Given information »
/-- TAP_GRANT (R354). -/
abbrev FC.tapGrant : Nat := 0x61

/-- UNCORRECTABLE (R354). -/
abbrev FC.uncorrectable : Nat := 0x70

/-- SERVICE_ABORT (R354). -/
abbrev FC.serviceAbort : Nat := 0x7F

/-- Why a translation fails: a missing entry of a stage, replayable, or a fault that is not (R196); a malformed second-stage
entry, whose fault the service rejects (R332); a poisoned word of a first-stage table, or of a second-stage table in the
carve-out (R316). -/
inductive TransErr
  | missing (stage : Nat)
  | malformed
  | fault (code : Nat)
  | poison (word : Nat)
  | carve (word : Nat)
  deriving DecidableEq, Repr

/-- The stage of a failure that replays; a poisoned second-stage entry is no valid entry (R196, log entry 77). -/
def TransErr.stage : TransErr → Option Nat
  | .missing n => some n
  | .malformed | .carve _ => some 2
  | _ => none

/-- The fault of an access that never replays: a missing entry is TRANSLATION (R196, R212). -/
def TransErr.code : TransErr → Nat
  | .missing _ | .malformed | .carve _ => FC.translation
  | .fault c => c
  | .poison _ => FC.uncorrectable

/-- What a failed translation consumed is counted (R316, R349). -/
def State.noteTrans (s : State) : TransErr → State
  | .poison w => s.ueGlobal [w]
  | .carve w => s.noteCarve [w]
  | _ => s

/-- What an access does at its page (R331). -/
inductive Need | load | store | fetch
  deriving DecidableEq, Repr

/-- A result or a translation error. -/
abbrev Trans (α : Type) := Except TransErr α

/-- VA [63:56] all equal bit 55 (R186). -/
def canonical (va : Nat) : Bool := bits va 55 9 == 0 || bits va 55 9 == 2 ^ 9 - 1

/-- The memory that a second-stage leaf names: HPA of this package, or the space of another package, kept apart by
package and chair (R311, R384, log entry 9). -/
def remoteKey (pkg chair gpa : Nat) : Nat := (pkg + 1) * 2 ^ 64 + chair * 2 ^ 52 + gpa

/-- A level of a walk: the low bit of its index, its index width, and whether a leaf is allowed. -/
structure Level where
  lo : Nat
  n : Nat
  leaf : Bool
  deriving DecidableEq, Repr

/-- Walking second-stage tables from a table (R332). -/
def walk2 (s : State) (chair gpa : Nat) : List Level → Nat → Trans (Nat × Perm)
  | [], _ => .error (.missing 2)
  | lv :: rest, table =>
    let a := table + 8 * bits gpa lv.lo lv.n
    let e := s.hbm.read a 8
    let leaf := bit e 4
    let rmt := bit e 63
    let addr := bits e 12 28 * 0x1000
    let bad := bits e 40 9 ≠ 0 || bits e 5 7 ≠ 0 || (leaf && !lv.leaf) || (!leaf && rest.isEmpty)
      || (leaf && addr % 2 ^ lv.lo ≠ 0) || (!leaf && (bits e 1 3 ≠ 0 || rmt))
      || (rmt && bits e 58 5 ≠ bits s.pkgid.toNat 16 5)
    if !(s.poisonWords a 8).isEmpty then .error (.carve (a / 8))
    else if !bit e 0 then .error (.missing 2)
    else if bad then .error .malformed
    else if !leaf then walk2 s chair gpa rest addr
    else
      let perm : Perm := ⟨bit e 3, true, bit e 2, bit e 1⟩
      let pkg := bits e 49 9
      if rmt && pkg ≠ bits s.pkgid.toNat 0 9 then
        -- the remote package's second stage of the same chair decides (R384, log entry 9)
        if Config.remoteEntry pkg chair (gpa / 2 ^ 21) then .ok (remoteKey pkg chair gpa, perm)
        else .error (.fault FC.translation)
      else
        let hpa := addr + gpa % 2 ^ lv.lo
        if 0x9E00000000 ≤ hpa then .error (.fault (FC.translation)) else .ok (hpa, perm)

/-- The four levels of the second stage (R332). -/
def levels2 : List Level := [⟨48, 4, false⟩, ⟨39, 9, false⟩, ⟨30, 9, true⟩, ⟨21, 9, true⟩]

/-- The second stage of a chair (R299, R332). -/
def stage2 (s : State) (chair gpa : Nat) : Trans (Nat × Perm) :=
  let r := (s.chair chair).chs2.toNat
  if bit r 0 then walk2 s chair gpa levels2 (bits r 12 40 * 0x1000) else .error (.fault (FC.translation))

/-- Whether any of `n` bytes at a key is poisoned, or belongs to an unreachable package (R316, R385). -/
def State.poisoned (s : State) (key n : Nat) : Bool := (wordsOf key n).any (s.poison.contains ·) || s.lost key

/-- A doubleword at a guest-physical address, read as a plain load (R333). -/
def readGpa (s : State) (chair gpa : Nat) : Trans Nat := do
  let (key, p) ← stage2 s chair gpa
  if !p.rd then .error (.fault (FC.protection))
  else if s.lost key then .error (.fault FC.uncorrectable)
  else match s.poisonWords key 8 with
    | w :: _ => .error (.poison w)
    | [] => .ok (s.hbm.read key 8)

/-- The five levels of the first stage (R330). -/
def levels1 : List Level := [⟨48, 8, false⟩, ⟨39, 9, false⟩, ⟨30, 9, true⟩, ⟨21, 9, true⟩, ⟨12, 9, true⟩]

/-- Walking stage-1 tables from a table: the page's GPA, the page size and its permissions (R330). -/
def walk1 (s : State) (chair va : Nat) : List Level → Nat → Trans (Nat × Nat × Perm)
  | [], _ => .error (.missing 1)
  | lv :: rest, table => do
    let e ← readGpa s chair (table + 8 * bits va lv.lo lv.n)
    let leaf := bit e 7
    let addr := bits e 12 40 * 0x1000
    let bad := bits e 52 12 ≠ 0 || bits e 8 4 ≠ 0 || bits e 1 2 ≠ 0 || (leaf && !lv.leaf) || (!leaf && rest.isEmpty)
      || (leaf && addr % 2 ^ lv.lo ≠ 0) || (!leaf && bits e 3 4 ≠ 0)
    if !bit e 0 || bad then .error (.missing 1)
    else if !leaf then walk1 s chair va rest addr
    else .ok (addr, 2 ^ lv.lo, ⟨bit e 6, bit e 5, bit e 4, bit e 3⟩)

/-- The anchor doubleword that a core keeps for an ASID; one that changes reaches the core only once an INVA of the ASID
has completed (R329). -/
def Core.root? (c : Core) (chair asid : Nat) : Option Nat :=
  (c.roots.find? fun r => decide (r.1 = chair) && decide (r.2.1 = asid)).map (·.2.2)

Activity »
In the entries above, the lines between the one holding "structure Level where" and the one holding "else if bad then .error .malformed", inclusive, are to be printed exactly as written, and those alone.

Finished exercise »
structure Level where
  lo : Nat
  n : Nat
  leaf : Bool
  deriving DecidableEq, Repr

/-- Walking second-stage tables from a table (R332). -/
def walk2 (s : State) (chair gpa : Nat) : List Level → Nat → Trans (Nat × Perm)
  | [], _ => .error (.missing 2)
  | lv :: rest, table =>
    let a := table + 8 * bits gpa lv.lo lv.n
    let e := s.hbm.read a 8
    let leaf := bit e 4
    let rmt := bit e 63
    let addr := bits e 12 28 * 0x1000
    let bad := bits e 40 9 ≠ 0 || bits e 5 7 ≠ 0 || (leaf && !lv.leaf) || (!leaf && rest.isEmpty)
      || (leaf && addr % 2 ^ lv.lo ≠ 0) || (!leaf && (bits e 1 3 ≠ 0 || rmt))
      || (rmt && bits e 58 5 ≠ bits s.pkgid.toNat 16 5)
    if !(s.poisonWords a 8).isEmpty then .error (.carve (a / 8))
    else if !bit e 0 then .error (.missing 2)
    else if bad then .error .malformed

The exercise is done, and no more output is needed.